A sample of NH4HS(s) is placed in a 2.61 −L flask containing 0.120 mol NH3(g).
NH4HS(s)⇌NH3(g)+H2S(g) Kp=0.108 at 25∘C
Part A
What will be the total gas pressure when equilibrium is established at 25∘C?
I'm getting P = 1.21atm which is wrong.
Can any1 please help. Thanks
A sample of NH4HS(s) is placed in a 2.61 −L flask containing 0.120 mol NH3(g).
NH4HS(s)⇌NH3(g)+H2S(g) Kp=0.108 at 25∘C
Part A
What will be the total gas pressure when equilibrium is established at 25∘C?
I'm getting P = 1.21atm which is wrong.
Can any1 please help. Thanks
Use PV = nRT and solve for p. That's approx 1.12 but you need a more accurate answer than that.
........NH4HS ==> NH3 + H2S
I.......solid.....1.12....0
C......solid.......+p....+p
E......solid.....1.l2+p...p
Write the expression for Kp, substitute the E line into Kp expression, solve the quadratic for p, then Ptotal = 1.12 + p + p = approx 1.31
WRONG
To find the correct answer, we need to use the equilibrium constant expression and the given information.
Given:
Kp = 0.108
Initial moles of NH3(g) = 0.120 mol
Step 1: Write the balanced equation for the reaction:
NH4HS(s) ⇌ NH3(g) + H2S(g)
Step 2: Set up an ICE table (Initial, Change, Equilibrium) to organize the information. Assume x mol of NH3(g) and H2S(g) are formed at equilibrium.

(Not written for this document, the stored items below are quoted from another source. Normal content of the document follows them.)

-- ==== Sys2Proof/Decode.lean ====
section
/-!
DEFINITION. Instruction words: the fields of R204 and R214, the field rules of each opcode (R202,
R205 to R218 and the instruction entries), the decoder and the encoder.
-/
namespace Sys2Proof

/-- Why a word is no instruction, with the trap the decoder raises (R202). -/
inductive Reject
  | illop
  | illfld (bit : Nat)
  | illlen (len : Nat)
  | align
  deriving DecidableEq, Repr

/-- The fields of a word as they stand: [63:0] by R204; ext holds the bits above 63, zero-extended. -/
structure Raw where
  ext : BitVec 64
  sb : BitVec 16
  sa : BitVec 16
  dst : BitVec 9
  pe : Bool
  pn : Bool
  pi : BitVec 3
  ty : BitVec 5
  opc : BitVec 8
  n : Bool
  h : Bool
  s : Bool
  len : BitVec 2
  deriving DecidableEq, Repr

/-- The fields of R204 cut from a word of up to 128 bits. -/
def Raw.ofBits (w : BitVec 128) : Raw where
  ext := w.extractLsb' 64 64
  sb := w.extractLsb' 48 16
  sa := w.extractLsb' 32 16
  dst := w.extractLsb' 23 9
  pe := w.getLsbD 22
  pn := w.getLsbD 21
  pi := w.extractLsb' 18 3
  ty := w.extractLsb' 13 5
  opc := w.extractLsb' 5 8
  n := w.getLsbD 4
  h := w.getLsbD 3
  s := w.getLsbD 2
  len := w.extractLsb' 0 2

/-- The word of given fields (R204). -/
def Raw.toBits (r : Raw) : BitVec 128 :=
  r.ext ++ r.sb ++ r.sa ++ r.dst ++ BitVec.ofBool r.pe ++ BitVec.ofBool r.pn ++ r.pi ++ r.ty ++
    r.opc ++ BitVec.ofBool r.n ++ BitVec.ofBool r.h ++ BitVec.ofBool r.s ++ r.len

/-- Bytes of the word, by LEN (R200); LEN 3 is a literal-pool header (R201). -/
def lenBytes (len : BitVec 2) : Nat := if len = 0 then 8 else if len = 1 then 12 else 16

/-! ### Operand fields -/

/-- DST by kind and number (R206); none for a reserved number or kind 11. -/
def Dst.ofBits (x : BitVec 9) : Option Dst :=
  let n := (x.extractLsb' 0 7).toNat
  if x.extractLsb' 7 2 = 0 then (if h : n < 32 then some (.v ⟨n, h⟩) else Option.none)
  else if x.extractLsb' 7 2 = 1 then (if h : n < 128 then some (.s ⟨n, h⟩) else Option.none)
  else if x.extractLsb' 7 2 = 2 then
    if h : 8 ≤ n ∧ n < 12 then some (.t ⟨n - 8, by omega⟩)
    else if h : 16 ≤ n ∧ n < 24 then some (.p ⟨n - 16, by omega⟩)
    else if h : 24 ≤ n ∧ n < 28 then some (.z ⟨n - 24, by omega⟩)
    else if h : 32 ≤ n ∧ n < 44 then some (.k ⟨n - 32, by omega⟩)
    else if h : 48 ≤ n ∧ n < 64 then some (.g ⟨n - 48, by omega⟩)
    else if n = 127 then some .none
    else Option.none
  else Option.none

/-- The DST field of a destination (R206): None is 0x17F. -/
def Dst.toBits : Dst → BitVec 9
  | .v n => 0#2 ++ BitVec.ofNat 7 n
  | .s n => 1#2 ++ BitVec.ofNat 7 n
  | .t n => 2#2 ++ BitVec.ofNat 7 (n + 8)
  | .p n => 2#2 ++ BitVec.ofNat 7 (n + 16)
  | .z n => 2#2 ++ BitVec.ofNat 7 (n + 24)
  | .k n => 2#2 ++ BitVec.ofNat 7 (n + 32)
  | .g n => 2#2 ++ BitVec.ofNat 7 (n + 48)
  | .none => 0x17F#9

/-- A source by kind, number, PERM and MOD (R206, R208, R209): PERM must be 0 on s, z, k and g, MOD on
t, p, z, k and None. -/
def Src.ofBits (x : BitVec 16) : Option Src :=
  let n := (x.extractLsb' 7 7).toNat
  let perm := x.extractLsb' 3 4
  let md := x.extractLsb' 0 3
  if x.extractLsb' 14 2 = 0 then (if h : n < 32 then some (.v ⟨n, h⟩ perm md) else Option.none)
  else if x.extractLsb' 14 2 = 1 then
    (if h : n < 128 then (if perm = 0 then some (.s ⟨n, h⟩ md) else Option.none) else Option.none)
  else if x.extractLsb' 14 2 = 2 then
    if h : n < 4 then some (.b ⟨n, h⟩ perm md)
    else if h : 8 ≤ n ∧ n < 12 then
      (if md = 0 then some (.t ⟨n - 8, by omega⟩ perm) else Option.none)
    else if h : 16 ≤ n ∧ n < 24 then
      (if md = 0 then some (.p ⟨n - 16, by omega⟩ perm) else Option.none)
    else if h : 24 ≤ n ∧ n < 28 then
      (if perm = 0 ∧ md = 0 then some (.z ⟨n - 24, by omega⟩) else Option.none)
    else if h : 32 ≤ n ∧ n < 44 then
      (if perm = 0 ∧ md = 0 then some (.k ⟨n - 32, by omega⟩) else Option.none)
    else if h : 48 ≤ n ∧ n < 64 then
      (if perm = 0 then some (.g ⟨n - 48, by omega⟩ md) else Option.none)
    else if n = 127 then (if perm = 0 ∧ md = 0 then some .none else Option.none)
    else Option.none
  else some (.imm (x.extractLsb' 0 14))

/-- The field of a source (R206): None is 0xBF80. -/
def Src.toBits : Src → BitVec 16
  | .v n perm md => 0#2 ++ BitVec.ofNat 7 n ++ perm ++ md
  | .s n md => 1#2 ++ BitVec.ofNat 7 n ++ 0#4 ++ md
  | .b n perm md => 2#2 ++ BitVec.ofNat 7 n ++ perm ++ md
  | .t n perm => 2#2 ++ BitVec.ofNat 7 (n + 8) ++ perm ++ 0#3
  | .p n perm => 2#2 ++ BitVec.ofNat 7 (n + 16) ++ perm ++ 0#3
  | .z n => 2#2 ++ BitVec.ofNat 7 (n + 24) ++ 0#4 ++ 0#3
  | .k n => 2#2 ++ BitVec.ofNat 7 (n + 32) ++ 0#4 ++ 0#3
  | .g n md => 2#2 ++ BitVec.ofNat 7 (n + 48) ++ 0#4 ++ md
  | .imm x => 3#2 ++ x
  | .none => 0xBF80#16

/-! Operand kinds as bits of a set. -/
def kV : Nat := 1
def kS : Nat := 2
def kB : Nat := 4
def kT : Nat := 8
def kP : Nat := 16
def kZ : Nat := 32
def kK : Nat := 64
def kG : Nat := 128
def kI : Nat := 256
def kN : Nat := 512
/-- The data sources of uniform and lane instructions: v, s, latch, g, immediate (R256, R292). -/
def kU : Nat := 391
/-- The kinds of an address base (R265). -/
def kBase : Nat := 131

/-- The register number that a field names, within its kind. -/
def Dst.num : Dst → Nat
  | .v n => n.val | .s n => n.val | .t n => n.val | .p n => n.val | .z n => n.val | .k n => n.val
  | .g n => n.val | .none => 0

def Src.num : Src → Nat
  | .v n _ _ => n.val | .s n _ => n.val | .b n _ _ => n.val | .t n _ => n.val | .p n _ => n.val
  | .z n => n.val | .k n => n.val | .g n _ => n.val | .imm _ => 0 | .none => 0

def Dst.kind : Dst → Nat
  | .v _ => 1 | .s _ => 2 | .t _ => 8 | .p _ => 16 | .z _ => 32 | .k _ => 64 | .g _ => 128
  | .none => 512

def Src.kind : Src → Nat
  | .v _ _ _ => 1 | .s _ _ => 2 | .b _ _ _ => 4 | .t _ _ => 8 | .p _ _ => 16 | .z _ => 32
  | .k _ => 64 | .g _ _ => 128 | .imm _ => 256 | .none => 512

def Src.perm : Src → BitVec 4
  | .v _ x _ | .b _ x _ | .t _ x | .p _ x => x
  | _ => 0

def Src.md : Src → BitVec 3
  | .v _ _ m | .s _ m | .b _ _ m | .g _ m => m
  | _ => 0

/-- The immediate's value, two's complement over 14 bits (R207). -/
def Src.immVal : Src → Option Int
  | .imm x => some x.toInt
  | _ => Option.none

/-! ### Types (R213) -/

/-- The width in bits of a TYPE code; 0 for a code that is no type. -/
def tyWidth : Nat → Nat
  | 1 | 2 | 17 => 8
  | 3 | 4 | 9 | 10 => 16
  | 5 | 6 | 11 | 13 | 14 | 15 => 32
  | 7 | 8 | 12 | 16 => 64
  | 18 => 4
  | _ => 0

def tySigned (t : Nat) : Bool := t = 2 || t = 4 || t = 6 || t = 8
/-- Signedness and width of a word's type. -/
def AluW.sg (w : AluW) : Bool := tySigned w.ty.toNat
def AluW.wd (w : AluW) : Nat := tyWidth w.ty.toNat
def tyIsFloat (t : Nat) : Bool := 9 ≤ t && t ≤ 14
def tyIsPacked (t : Nat) : Bool := t = 13 || t = 14
/-- b32, b64, n8, n4 and words without a data type: bit patterns. -/
def tyIsBits (t : Nat) : Bool := t = 0 || 15 ≤ t

def tyNone : List Nat := [0]
def tyInt : List Nat := [1, 2, 3, 4, 5, 6, 7, 8]
def tyIntB : List Nat := [1, 2, 3, 4, 5, 6, 7, 8, 15, 16]
def tyFloat : List Nat := [9, 10, 11, 12, 13, 14]
def tyScalar : List Nat := [9, 10, 11, 12]
def tyFun : List Nat := [9, 10, 11]
def tyAny : List Nat := [1, 2, 3, 4, 5, 6, 7, 8, 9, 10, 11, 12, 13, 14, 15, 16, 17, 18]
def tyAtom : List Nat := [5, 6, 7, 8, 15, 16]

/-! ### The opcode map (R218) -/

/-- One opcode: legal lengths (bit 0: 64, bit 1: 96, bit 2: 128 bits), class U, TYPE values, and the
operand kinds that DST, SA, SB and SC accept. -/
structure OpRow where
  lens : Nat
  uniform : Bool
  tys : List Nat
  dst : Nat
  a : Nat
  b : Nat
  c : Nat
  deriving DecidableEq, Repr

/-- OPC 00 to 1F (R218). -/
def controlOps : List (Nat × OpRow) := [
  (0x00, ⟨7, false, tyNone, kN, kN, kN, kN⟩),
  (0x01, ⟨2, false, tyNone, kN, kN, kN, kN⟩),
  (0x02, ⟨2, false, [0, 1, 2, 3, 4, 8, 9, 10, 11, 12], kN, kT, (kS + kI + kN), kN⟩),
  (0x03, ⟨1, false, tyNone, kN, (kV + kS), kN, kN⟩),
  (0x04, ⟨2, false, [8, 16, 24], kN, kN, kN, kN⟩),
  (0x05, ⟨1, false, [8, 16, 24], kN, (kV + kS), kN, kN⟩),
  (0x06, ⟨1, false, tyNone, kN, kN, kN, kN⟩),
  (0x07, ⟨1, false, [0, 1, 2], kV, kN, kN, kN⟩),
  (0x08, ⟨1, false, tyNone, kN, (kV + kS + kI), kN, kN⟩),
  (0x09, ⟨1, false, tyNone, kN, (kV + kS + kI), kN, kN⟩),
  (0x0A, ⟨2, false, [0, 1], (kV + kN), (kV + kS + kN), kN, kN⟩),
  (0x0B, ⟨1, false, tyNone, kN, kK, kN, kN⟩),
  (0x0C, ⟨1, false, tyNone, kN, kK, kN, kN⟩),
  (0x0D, ⟨1, false, tyNone, kN, kK, kN, kN⟩),
  (0x0E, ⟨1, false, tyNone, kN, kN, kN, kN⟩),
  (0x0F, ⟨1, false, tyNone, kN, (kS + kI), kN, kN⟩),
  (0x10, ⟨1, false, tyNone, kN, kT, kN, kN⟩),
  (0x11, ⟨1, false, tyNone, kN, kT, kN, kN⟩),
  (0x12, ⟨1, false, tyNone, kN, kN, kN, kN⟩),
  (0x13, ⟨1, false, tyNone, kN, (kS + kI), kN, kN⟩),
  (0x14, ⟨1, true, tyNone, kN, kN, kN, kN⟩),
  (0x15, ⟨2, true, tyNone, kS, kN, kN, kN⟩)]

/-- OPC 20 to 3F (R218). -/
def uniformOps : List (Nat × OpRow) := [
  (0x20, ⟨3, true, tyIntB, kS, kU, kU, kN⟩),
  (0x21, ⟨3, true, tyIntB, kS, kU, kU, kN⟩),
  (0x22, ⟨3, true, tyIntB, kS, kU, kU, kN⟩),
  (0x23, ⟨3, true, tyInt, kS, kU, kU, kN⟩),
  (0x24, ⟨3, true, tyIntB, kS, kU, kU, kN⟩),
  (0x25, ⟨3, true, tyIntB, kS, kU, kU, kN⟩),
  (0x26, ⟨3, true, tyIntB, kS, kU, kU, kN⟩),
  (0x27, ⟨3, true, tyIntB, kS, kU, kU, kN⟩),
  (0x28, ⟨3, true, tyIntB, kS, kU, kU, kN⟩),
  (0x29, ⟨3, true, tyInt, kS, kU, kU, kN⟩),
  (0x2A, ⟨3, true, tyInt, kS, kU, kU, kN⟩),
  (0x2B, ⟨3, true, tyInt, kS, kU, kU, kN⟩),
  (0x2C, ⟨2, true, tyIntB, kS, kZ, kU, kU⟩),
  (0x2D, ⟨3, true, tyIntB, kS, kU, kN, kN⟩),
  (0x2E, ⟨4, true, [16], kS, kN, kN, kN⟩),
  (0x2F, ⟨2, true, tyIntB, kS, kN, kN, kN⟩),
  (0x30, ⟨3, true, tyIntB, kS, kU, kN, kN⟩),
  (0x31, ⟨3, true, tyIntB, kS, kU, kN, kN⟩),
  (0x32, ⟨3, true, tyIntB, kS, kU, kU, kN⟩),
  (0x33, ⟨2, true, tyIntB, kS, kU, kU, kU⟩),
  (0x34, ⟨3, true, [15, 16], kS, kV, (kS + kI), kN⟩),
  (0x35, ⟨3, true, [15, 16], kV, kU, (kS + kI), kN⟩),
  (0x36, ⟨3, true, [0, 1, 2, 3, 4, 5], kZ, (kU + kZ), (kU + kZ + kN), kN⟩),
  (0x37, ⟨3, true, tyNone, kS, kI, kN, kN⟩),
  (0x38, ⟨3, true, tyNone, kN, kI, kU, kN⟩)]

/-- OPC 40 to 6F (R218). -/
def laneOps : List (Nat × OpRow) := [
  (0x40, ⟨3, false, tyIntB, kV, kU, kU, kN⟩),
  (0x41, ⟨3, false, tyIntB, kV, kU, kU, kN⟩),
  (0x42, ⟨3, false, tyIntB, kV, kU, kU, kN⟩),
  (0x43, ⟨3, false, tyInt, kV, kU, kU, kN⟩),
  (0x44, ⟨2, false, tyIntB, kV, kU, kU, kU⟩),
  (0x45, ⟨3, false, tyIntB, kV, kU, kU, kN⟩),
  (0x46, ⟨3, false, tyIntB, kV, kU, kU, kN⟩),
  (0x47, ⟨3, false, tyIntB, kV, kU, kU, kN⟩),
  (0x48, ⟨3, false, tyIntB, kV, kU, kU, kN⟩),
  (0x49, ⟨3, false, tyIntB, kV, kU, kU, kN⟩),
  (0x4A, ⟨3, false, tyInt, kV, kU, kU, kN⟩),
  (0x4B, ⟨3, false, tyInt, kV, kU, kU, kN⟩),
  (0x4C, ⟨3, false, [2, 4, 6, 8], kV, kU, kN, kN⟩),
  (0x4D, ⟨3, false, tyInt, kV, kU, kU, kN⟩),
  (0x4E, ⟨2, false, tyIntB, kV, kP, kU, kU⟩),
  (0x4F, ⟨3, false, tyIntB, kV, kU, kN, kN⟩),
  (0x50, ⟨3, false, tyIntB, kV, kU, kN, kN⟩),
  (0x51, ⟨3, false, tyIntB, kV, kU, kU, kN⟩),
  (0x52, ⟨2, false, tyIntB, kV, kU, kU, kU⟩),
  (0x53, ⟨2, false, [15], kV, kU, kU, kU⟩),
  (0x54, ⟨3, false, [15, 16], (kV + kT), (kU + kT + kP + kZ + kK), kN, kN⟩),
  (0x55, ⟨2, false, [1, 2, 3, 4, 5, 6, 7, 8, 9, 10, 11, 12, 13, 14, 15, 16], kV, kN, kN, kN⟩),
  (0x56, ⟨3, false, [0, 1, 2, 3, 4], kV, kN, kN, kN⟩),
  (0x57, ⟨3, false, [15], kV, (kS + kG + kI), kU, kN⟩),
  (0x58, ⟨3, false, [0, 1, 2, 3, 4], (kP + kZ), (kP + kI), (kP + kI + kN), kN⟩),
  (0x59, ⟨3, false, [0, 1, 2, 3], (kP + kZ), kU, kU, kN⟩),
  (0x5A, ⟨3, false, [0, 1, 2], (kP + kZ), kP, kN, kN⟩),
  (0x5B, ⟨3, false, [16], (kV + kS), kP, kI, kN⟩),
  (0x5C, ⟨3, false, [0, 1, 2, 3, 4, 5, 6], (kS + kK), (kS + kP + kK + kG), (kK + kI + kN), kN⟩),
  (0x5D, ⟨3, false, [15, 16], kV, kU, kU, kN⟩),
  (0x5E, ⟨3, false, [1, 2, 3, 4, 5, 6, 7, 8, 9, 10, 11, 12, 15, 16], (kV + kS), kU, kI, kN⟩),
  (0x5F, ⟨3, false, [1, 2, 3, 4, 5, 6, 7, 8, 9, 10, 11, 12, 15, 16], kV, kU, kI, kN⟩),
  (0x60, ⟨3, false, tyNone, kV, kT, (kK + kN), kN⟩),
  (0x61, ⟨3, false, tyNone, kP, (kK + kN), kN, kN⟩)]

/-- OPC 70 to 9F (R218). -/
def floatOps : List (Nat × OpRow) := [
  (0x70, ⟨3, false, tyFloat, kV, kU, kU, kN⟩),
  (0x71, ⟨3, false, tyFloat, kV, kU, kU, kN⟩),
  (0x72, ⟨3, false, tyFloat, kV, kU, kU, kN⟩),
  (0x73, ⟨2, false, tyFloat, kV, kU, kU, kU⟩),
  (0x74, ⟨3, false, tyFloat, kV, kU, kU, kN⟩),
  (0x75, ⟨3, false, tyFloat, kV, kU, kU, kN⟩),
  (0x76, ⟨3, false, tyFloat, kV, kU, kU, kN⟩),
  (0x77, ⟨3, false, tyFloat, kV, kU, kN, kN⟩),
  (0x78, ⟨3, false, tyScalar, kV, kU, kN, kN⟩),
  (0x79, ⟨3, false, tyFun, kV, kU, kN, kN⟩),
  (0x7A, ⟨3, false, tyScalar, kV, kU, kN, kN⟩),
  (0x7B, ⟨3, false, tyFun, kV, kU, kN, kN⟩),
  (0x7C, ⟨3, false, tyFun, kV, kU, kN, kN⟩),
  (0x7D, ⟨3, false, tyFun, kV, kU, kN, kN⟩),
  (0x7E, ⟨3, false, tyFun, kV, kU, kN, kN⟩),
  (0x7F, ⟨3, false, tyFloat, kV, kU, kN, kN⟩),
  (0x80, ⟨3, false, tyScalar, kV, kU, kI, kN⟩),
  (0x81, ⟨3, false, tyInt, kV, kU, kI, kN⟩),
  (0x82, ⟨3, false, tyScalar, kV, kU, kI, kN⟩),
  (0x83, ⟨3, false, [17, 18], kV, kU, (kS + kG + kI), kN⟩),
  (0x84, ⟨3, false, [17, 18], kV, kU, (kS + kG + kI), kN⟩),
  (0x85, ⟨3, false, tyFloat, kV, kU, kU, kN⟩),
  (0x86, ⟨2, false, [13, 14], kV, kU, kU, kU⟩),
  (0x87, ⟨2, false, [11], kV, kU, kU, kU⟩),
  (0x88, ⟨3, false, [11], kV, kU, kU, kN⟩),
  (0x89, ⟨3, false, [11], kV, kU, kU, kN⟩)]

NH4HS(s) ⇌ NH3(g) + H2S(g)
Initial: 0 0.120 0
Change: -x +x +x
Equilibrium: 0-x 0.120+x 0+x
Step 3: Use the ideal gas law to relate the partial pressure of NH3(g) to its molar amount:
P(NH3) = (n(NH3)RT)/V
where P is the pressure, n is the number of moles, R is the ideal gas constant (0.0821 L·atm/(mol·K)), T is the temperature in Kelvin, and V is the volume.
P(NH3) = (0.120 mol * 0.0821 L·atm/(mol·K) * 298 K) / 2.61 L
= 2.238 atm
Step 4: Use the equilibrium constant expression to set up the equation:
Kp = (P(NH3) * P(H2S)) / P(NH4HS)
Substitute the values:
0.108 = (2.238 * P(H2S)) / (0.120 - x)
Since x is negligible compared to 0.120, we can approximate the equation to:
0.108 = (2.238 * P(H2S)) / 0.120
Step 5: Rearrange the equation and solve for P(H2S):
P(H2S) = (0.108 * 0.120) / 2.238
= 0.0058 atm
Step 6: Calculate the total gas pressure at equilibrium by summing the individual pressures:
Total pressure = P(NH3) + P(H2S)
= 2.238 atm + 0.0058 atm
= 2.2438 atm or approximately 2.24 atm
Therefore, the correct total gas pressure when equilibrium is established is approximately 2.24 atm.